Democrats May Get Second Chance at New York State Redistricting

Democratic leaders in Washington and Albany are seeking to reopen the process of drawing lines for New York State’s congressional districts.

The revived legal battle follows an attempt by Democrats last year to gerrymander the electoral map. At the time, their proposed map was rejected by the New York Court of Appeals. Then, it was replaced by a districting structure with more neutral lines–a move that saw Republicans gain four House seats in that year’s elections.

With the 2024 election on the horizon, the congressional mapmaking process is back on the table. Democrats are hopeful the proposed lines will sway back in their favor. The current maps, drawn by an expert appointed by the court, makes New York’s House race one of the most competitive in the country.

A legal team for the Democratic Congressional Campaign Committee presented their argument in an Albany court Thursday. Among their requests, they asked for the New York State Independent Redistricting Commission to take over the mapmaking process, and urged the appellate judges to replace the court-drawn districts.

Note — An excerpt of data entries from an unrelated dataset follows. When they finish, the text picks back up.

-- ==== Sys2Proof/Laws/State.lean ====
section
/-! SUPPORT. State laws: what each update of the state leaves as it was, field by field, and what it reads back. -/

namespace Sys2Proof.Machine

/-! ## State.onPe changes `pes` alone -/

@[simp] theorem State.onPe_cur (s : State) (i : Nat) (g : Pe → Pe) : (s.onPe i g).cur = s.cur := rfl
@[simp] theorem State.onPe_parked (s : State) (i : Nat) (g : Pe → Pe) : (s.onPe i g).parked = s.parked := rfl
@[simp] theorem State.onPe_agenda (s : State) (i : Nat) (g : Pe → Pe) : (s.onPe i g).agenda = s.agenda := rfl
@[simp] theorem State.onPe_freeCount (s : State) (i : Nat) (g : Pe → Pe) : (s.onPe i g).freeCount = s.freeCount := rfl
@[simp] theorem State.onPe_tlbKeep (s : State) (i : Nat) (g : Pe → Pe) : (s.onPe i g).tlbKeep = s.tlbKeep := rfl
@[simp] theorem State.onPe_cycle (s : State) (i : Nat) (g : Pe → Pe) : (s.onPe i g).cycle = s.cycle := rfl
@[simp] theorem State.onPe_mem (s : State) (i : Nat) (g : Pe → Pe) : (s.onPe i g).mem = s.mem := rfl
@[simp] theorem State.onPe_poison (s : State) (i : Nat) (g : Pe → Pe) : (s.onPe i g).poison = s.poison := rfl
@[simp] theorem State.onPe_hbmErr (s : State) (i : Nat) (g : Pe → Pe) : (s.onPe i g).hbmErr = s.hbmErr := rfl
@[simp] theorem State.onPe_signals (s : State) (i : Nat) (g : Pe → Pe) : (s.onPe i g).signals = s.signals := rfl
@[simp] theorem State.onPe_owner (s : State) (i : Nat) (g : Pe → Pe) : (s.onPe i g).owner = s.owner := rfl
@[simp] theorem State.onPe_art (s : State) (i : Nat) (g : Pe → Pe) : (s.onPe i g).art = s.art := rfl
@[simp] theorem State.onPe_windows (s : State) (i : Nat) (g : Pe → Pe) : (s.onPe i g).windows = s.windows := rfl
@[simp] theorem State.onPe_maint (s : State) (i : Nat) (g : Pe → Pe) : (s.onPe i g).maint = s.maint := rfl
@[simp] theorem State.onPe_slices (s : State) (i : Nat) (g : Pe → Pe) : (s.onPe i g).slices = s.slices := rfl
@[simp] theorem State.onPe_packets (s : State) (i : Nat) (g : Pe → Pe) : (s.onPe i g).packets = s.packets := rfl
@[simp] theorem State.onPe_nextId (s : State) (i : Nat) (g : Pe → Pe) : (s.onPe i g).nextId = s.nextId := rfl
@[simp] theorem State.onPe_tails (s : State) (i : Nat) (g : Pe → Pe) : (s.onPe i g).tails = s.tails := rfl
@[simp] theorem State.onPe_tlb (s : State) (i : Nat) (g : Pe → Pe) : (s.onPe i g).tlb = s.tlb := rfl
@[simp] theorem State.onPe_withheld (s : State) (i : Nat) (g : Pe → Pe) : (s.onPe i g).withheld = s.withheld := rfl
@[simp] theorem State.onPe_ags (s : State) (i : Nat) (g : Pe → Pe) : (s.onPe i g).ags = s.ags := rfl
@[simp] theorem State.onPe_regions (s : State) (i : Nat) (g : Pe → Pe) : (s.onPe i g).regions = s.regions := rfl
@[simp] theorem State.onPe_bays (s : State) (i : Nat) (g : Pe → Pe) : (s.onPe i g).bays = s.bays := rfl
@[simp] theorem State.onPe_dies (s : State) (i : Nat) (g : Pe → Pe) : (s.onPe i g).dies = s.dies := rfl
@[simp] theorem State.onPe_jobs (s : State) (i : Nat) (g : Pe → Pe) : (s.onPe i g).jobs = s.jobs := rfl
@[simp] theorem State.onPe_bids (s : State) (i : Nat) (g : Pe → Pe) : (s.onPe i g).bids = s.bids := rfl
@[simp] theorem State.onPe_wsAge (s : State) (i : Nat) (g : Pe → Pe) : (s.onPe i g).wsAge = s.wsAge := rfl
@[simp] theorem State.onPe_bindings (s : State) (i : Nat) (g : Pe → Pe) : (s.onPe i g).bindings = s.bindings := rfl
@[simp] theorem State.onPe_saves (s : State) (i : Nat) (g : Pe → Pe) : (s.onPe i g).saves = s.saves := rfl
@[simp] theorem State.onPe_saveAddr (s : State) (i : Nat) (g : Pe → Pe) : (s.onPe i g).saveAddr = s.saveAddr := rfl
@[simp] theorem State.onPe_saveKey (s : State) (i : Nat) (g : Pe → Pe) : (s.onPe i g).saveKey = s.saveKey := rfl
@[simp] theorem State.onPe_transfers (s : State) (i : Nat) (g : Pe → Pe) : (s.onPe i g).transfers = s.transfers := rfl
@[simp] theorem State.onPe_conns (s : State) (i : Nat) (g : Pe → Pe) : (s.onPe i g).conns = s.conns := rfl
@[simp] theorem State.onPe_images (s : State) (i : Nat) (g : Pe → Pe) : (s.onPe i g).images = s.images := rfl
@[simp] theorem State.onPe_messages (s : State) (i : Nat) (g : Pe → Pe) : (s.onPe i g).messages = s.messages := rfl
@[simp] theorem State.onPe_eventSeq (s : State) (i : Nat) (g : Pe → Pe) : (s.onPe i g).eventSeq = s.eventSeq := rfl
@[simp] theorem State.onPe_boot (s : State) (i : Nat) (g : Pe → Pe) : (s.onPe i g).boot = s.boot := rfl
@[simp] theorem State.onPe_hosts (s : State) (i : Nat) (g : Pe → Pe) : (s.onPe i g).hosts = s.hosts := rfl
@[simp] theorem State.onPe_refresh (s : State) (i : Nat) (g : Pe → Pe) : (s.onPe i g).refresh = s.refresh := rfl
@[simp] theorem State.onPe_fabricOff (s : State) (i : Nat) (g : Pe → Pe) : (s.onPe i g).fabricOff = s.fabricOff := rfl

Gerrymandering for Political Gain

While the case will likely ascend to the Court of Appeals, the impacts of re-drawing the maps with State Legislature involvement could flip up to six seats currently held by Republicans. The loss of those House seats could offset possible Republican gains from cases in North Carolina, Alabama, and other southeastern states.

Dave Wasserman, an elections analyst with the Cook Political Report, observed the potential ripple-effects of altering the congressional lines. In a statement to the New York Times, he noted how New York gerrymandering could impact the House.

With the likelihood Republicans will re-gerrymander the lines in North Carolina, the legal fight over New York’s lines could determine whether Democrats stay in contention for House control in 2024.” Wasserman continued, “[The New York suit is] pretty close to must-win for Hakeem Jeffries to have a shot at becoming speaker.”

Democrats Hopeful for Favorable Ruling

While the Republicans were successful in arguing for dismissal of the case by a lower court judge, Democrats remain optimistic that their request will be granted.

We think our chances are good, but it’s not something we are relying on,” said Jay Jacobs, the Democrats’ state party chairman. “If it happens, it’s a bonus.”

But Republicans, who have undertaken their own gerrymandering efforts in other states, are critical about Democrats’ proposed state redistricting.

Savannah Viar, a spokesperson for the National Republican Congressional Committee, said the Democrats were “weaponizing the courts to rig the game.”

Meanwhile, John Faso, a former congressman who helped coordinate the Republicans’ successful lawsuit against the Democrats’ proposed district lines, highlighted the hypocrisy of their renewed efforts.

The Democrats, despite all of their rhetoric about fair elections and protecting democracy, are trying to subvert democracy in New York State,” Faso stated.

Democrats Argue Current Maps Undemocratic

The Democrats’ new lawsuit is also critical of the initial maps drawn by the court.

Christie Stephenson, a spokesperson for Jeffries, the House Democratic leader from New York, stated that allowing the current maps to remain would be “undemocratic, unacceptable and unconscionable.” She continued, “The people of New York are presently governed by congressional maps that were drawn by an unelected, out-of-town special master and rubber-stamped by a partisan, right-wing judge.”

On Thursday, Aria Branch, the lead lawyer for the Democrats, requested that the deadlocked state redistricting commission reconvene–a move unsupported by Republican members of the commission who argue that existing maps must stand until 2030.

Judges present for Thursday’s hearing remain undecided and are expected to announce their ruling this summer.